Small business wary of government meddling

May 23, 1994|By John E. Woodruff | John E. Woodruff,Sun Staff Writer

Rising interest rates, still-unknowable employee health-care costs, bills in Congress that would ban replacements for striking workers, proposals for tighter safety regulations -- even amid recovery, the view of today's U.S. economy from Main Street can be scary.

Or at least the view from Main Street's man in Washington can be.

"Small businesses in America are more optimistic about the economy right now than they've been in a long time, but it's a guarded optimism because there are so many proposals for government intervention in their operations. So a lot of people are holding back on hires or investments they would like to make," said Jack Faris, president of the National Federation of Independent Business.

"Surveys of our members show optimism we haven't seen in years," but when small-business people come to meetings they bring along feelings that are not measured in the surveys, he said.

"Angry. Scared. They come to meetings mad," because, just as the economy is recovering and giving them hope of greener times, they may face much higher costs from health care reform and new labor laws and regulations, Mr. Faris said.

Mr. Faris' association has 600,000 member businesses with an average of five employees and $275,000 in annual revenues. The owners take home an average of $38,000-$40,000 a year.

He grew up in a Florida small-business family -- his father ran a Pensacola gas station and his mother sold cosmetics. He spent most of his adult life in banking in Nashville, Tenn., and with an international construction company.

His small-business experience consists of 12 years operating a marketing and management consulting firm, mainly serving small and independent businesses.

He gave that up in May 1992 to assume the NFIB presidency, a full-time job that keeps him in Washington lobbying and on the road persuading state-level politicians and courting members most of the year. He was interviewed by The Sun during a recent speaking trip to Baltimore.

The lobbying job has taught him that America's business community is not a single entity.

"Remember that scene at the State of the Union address, when Mrs. Clinton sat with the head of General Motors on one side and the head of the AFL-CIO on the other? Well, when big business, big government and big labor get together, that's bad business for small business," he said.

"For General Motors and the Big Three automakers, the benefits from the Clinton health care plan are in the billions, but for small businesses the same plan means laying off employees you've trained and now won't be able to keep because of the higher costs," he said.

The automakers' gains would be huge because the Clinton plan would relieve them of health payments for retirees who have broad coverage under plans negotiated by their unions, and some estimates are that the book value of GM alone could rise by $28 billion, he said.

NFIB membership surveys show steady increases in the numbers of members who expect improved sales, think this is a good time to expand, plan to add employees and plan capital expenditures, he said.

But this optimism is undercut not only by the Clinton health plan and other threats of government intervention, but also by rising interest rates.

"Small businesses always pay the highest rates, and some of them end up using credit cards to borrow money, but they still are concerned about rising interest rates because of what they might do to the economy.

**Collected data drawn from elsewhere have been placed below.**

/-- The remap unit of a stream that can start. -/
def remapPending (s : State) (st : Nat) : Option Nat :=
  match (s.streamAt st).remapNext with
  | some (_, b) =>
    let last := b.lastSource (b.rows 0 / 16)
    if b.complete || decide (last < b.lines.length) then some (b.landTick last) else none
  | none => none

/-- The frame of a stream that the pyramid engine works on at a level. -/
def StreamS.pyramidNext (x : StreamS) (level : Nat) : Option (Nat × FrameBuf) :=
  x.oldest fun b => b.begun && (levelsOf b.chain.levelMask).contains level && decide (b.rows level < b.h level)

/-- The pyramid unit of a stream that can start, the earliest over the levels. -/
def pyramidPending (s : State) (st : Nat) : Option Nat :=
  ([1, 2, 3, 4, 5].filterMap fun level =>
    match (s.streamAt st).pyramidNext level with
    | some (_, b) => if b.canRead (level - 1) (2 * b.rows level + 3) then some (b.dueTick level (b.rows level + 1)) else none
    | none => none).min?

/-- REMAP_CELL_ROW (R243, R246 to R252): 16 output lines, once the source line that the row reads has landed. -/
def execRemapCellRow (stream row inst : Nat) (checkFails : Bool) (s : State) : Out :=
  match (s.streamAt stream).remapNext with
  | none => .next s
  | some (k, b) =>
    let g := b.g
    onTrigger (s.engineFree 0 inst && s.poolOk 16 && b.rows 0 == 16 * row && (b.complete || decide (b.lastSource row < b.lines.length))
        && s.goesFirst remapPending stream) s fun s =>
      engineUnit 0 inst stream row checkFails s fun s =>
        let px (x y : Nat) := (b.lines.getD y []).getD x 0
        let new := (List.range (min 16 (b.h 0 - 16 * row))).map fun i => (16 * row + i, remapLine g b.chain.remapEn px (16 * row + i))
        settleStream stream (s.updBuf stream k fun b =>
          { b with state := .held, levels := Tab.put b.levels 0 (b.level 0 ++ new), gridVersion := g.version, levelMask := b.levelMask ||| 1 })

/-- PYRAMID_ROW (R243, R255 to R259): one line of a level of LEVEL_MASK, once its rows of the level before exist. -/
def execPyramidRow (stream level row inst : Nat) (checkFails : Bool) (s : State) : Out :=
  match (s.streamAt stream).pyramidNext level with
  | none => .next s
  | some (k, b) =>
    onTrigger (s.engineFree 1 inst && s.poolOk 16 && decide (1 ≤ level) && b.rows level == row && b.canRead (level - 1) (2 * row + 3)
        && s.goesFirst pyramidPending stream) s fun s =>
      engineUnit 1 inst stream (level * 65536 + row) checkFails s fun s =>
        let new := pyramidLine (b.virt (level - 1)) (b.w (level - 1)) (b.h (level - 1)) row
        settleStream stream (s.updBuf stream k fun b =>
          { b with state := .held, levels := Tab.put b.levels level (b.level level ++ [(row, new)]),
                   levelMask := b.levelMask ||| BitVec.ofNat 8 (2 ^ level) })

/-! ### Stereo -/

def State.pairCfgAt (s : State) (n p : Nat) : Option PairCfg := Tab.get? (s.ctxAt n).pairs p
def State.updPairCfg (s : State) (n p : Nat) (f : PairCfg → PairCfg) : State :=
  match s.pairCfgAt n p with
  | some c => s.updCtx n fun x => { x with pairs := Tab.put x.pairs p (f c) }
  | none => s

/-- A STEREO_CFG block written into a pair (Table 6-4); LEVEL is read only. -/
def PairCfg.ofBytes (c : PairCfg) (b : List Byte) : PairCfg :=
  { c with left := leAt b 0 1, right := leAt b 1 1, minDisp := leAt b 2 1, numDisp := leAt b 3 1, p1 := leAt b 4 1, p2 := leAt b 5 1,
           adaptShift := leAt b 6 1, uniq := leAt b 7 1, texThresh := leAt b 8 1, lrTol := leAt b 9 1, flags := BitVec.ofNat 8 (leAt b 10 1 % 4),
           satLevel := leAt b 12 2, next := [] }

/-- The matched level latched at a frame set: the session's work level, not below its lowest level, and in both masks (R263, R284). -/
def matchedLevel (want low : Nat) (a b : Byte) : Nat :=
  let l := max want low
  let ok (n : Nat) : Bool := bit a n && bit b n
  ([l, l + 1, l + 2].find? fun n => decide (n ≤ 2) && ok n).getD (((List.range l).reverse.find? fun n => decide (low ≤ n) && ok n).getD l)

/-- Start a frame set on a pair: its configuration and level are taken (R262, R263). -/
def startPair (n p : Nat) (kl kr lv : Nat) (c : PairCfg) (bl br : FrameBuf) (s : State) : State :=
  let s := s.updPairCfg n p fun _ => { c with level := lv, frameSet := some bl.frameSet }
  let s := s.updBuf c.right kr fun b => { b with stereo := 1, state := .held }
  s.updBuf c.left kl fun b =>
    { b with stereo := 1, state := .held,
             disp := some { level := lv, minDisp := c.minDisp, numDisp := c.numDisp, gridLeft := bl.gridVersion, gridRight := br.gridVersion } }

/-- What a pair's next strip works on. -/
structure PairWork where
  cfg : PairCfg := {}
  kl : Nat := 0
  bl : FrameBuf := {}
  kr : Nat := 0
  br : FrameBuf := {}
  /-- the matched level, latched when the frame set started (R263) -/
  level : Nat := 0
  strip : Nat := 0
  deriving DecidableEq, Repr

/-- Lines of the matched level that the strip reads (R270). -/
def PairWork.lines (w : PairWork) : Nat := 8 * w.strip + 19

/-- The frame set that a pair is being matched on goes on; without one the oldest that both streams hold starts, with the configuration written for it
(R262, R263, R279). -/
def stereoWork (s : State) (n p : Nat) : Option PairWork :=
  match s.pairCfgAt n p with
  | none => none
  | some c0 =>
    let pick (c : PairCfg) (st : Nat) (q : FrameBuf → Bool) : Option (Nat × FrameBuf × Nat × FrameBuf) :=
      match (s.streamAt c.left).oldest fun b => b.begun && b.stereo == st && q b with
      | none => none
      | some (kl, bl) => ((s.streamAt c.right).oldest fun b => b.begun && b.stereo == st && b.frameSet == bl.frameSet).map fun r => (kl, bl, r.1, r.2)
    match pick c0 1 fun b => c0.frameSet == some b.frameSet with
    | some (kl, bl, kr, br) => some { cfg := c0, kl := kl, bl := bl, kr := kr, br := br, level := c0.level, strip := (bl.disp.getD {}).rows.length / 8 }
    | none =>
      let c := if c0.next ≠ [] then c0.ofBytes c0.next else c0
      let x := (s.sessionAt n).getD {}
      (pick c 0 fun _ => true).map fun r =>
        { cfg := c, kl := r.1, bl := r.2.1, kr := r.2.2.1, br := r.2.2.2,
          level := matchedLevel (x.level 0) x.lowStereo r.2.1.chain.levelMask r.2.2.2.chain.levelMask }

def PairWork.ready (w : PairWork) : Bool := w.bl.hasRows w.level w.lines && w.br.hasRows w.level w.lines

/-- The stereo unit that can start of the pair whose left stream is `st`. -/
def stereoPending (s : State) (st : Nat) : Option Nat :=
  let n := (s.streamAt st).ctx
  match (s.ctxAt n).pairs.find? fun e => e.2.left == st with
  | none => none
  | some e =>
    match stereoWork s n e.1 with
    | some w => if w.ready then some (max (w.bl.dueTick w.level w.lines) (w.br.dueTick w.level w.lines)) else none
    | none => none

Everyone is nervous now that the Federal Reserve will be too aggressive against inflation and choke off the recovery with higher rates," he said.

It's not only diverging stakes in proposals such as the Clinton health plan that divide small businesses from big businesses, Mr. Faris said.

"A big business runs pretty much by the numbers, by the book. But owning your own business is a much more emotional thing -- you do it for the independence, the freedom, even if part of that is the freedom to have a knot in your stomach every Thursday night, not knowing whether you can cover your payroll on Friday," he said.

"That's why small businesses get much more excited every time the government starts talking about taking away some of that freedom, because these decisions are being made by people who've never signed the front of a payroll check but have only endorsed the backs of their own paychecks from the government or a university," he said.

The antidote is to get active in politics, Mr. Faris tells NFIB members, both in person and through the association's publications.

A Republican with a manner more resembling a preacher than a lobbyist, Mr. Faris was campaign finance director for Tennessee Gov. Lamar Alexander in 1978 and director of the Republican National Finance Committee from 1978 to 1981. He preaches that the way for small-business voices to be heard in Washington is to support congressional candidates who have experience or understanding of the entrepreneur's situation.

"We are telling our people that if they don't see candidates who understand already running, they should find some, and if they ++ can't find some, they should consider getting into it themselves," he said.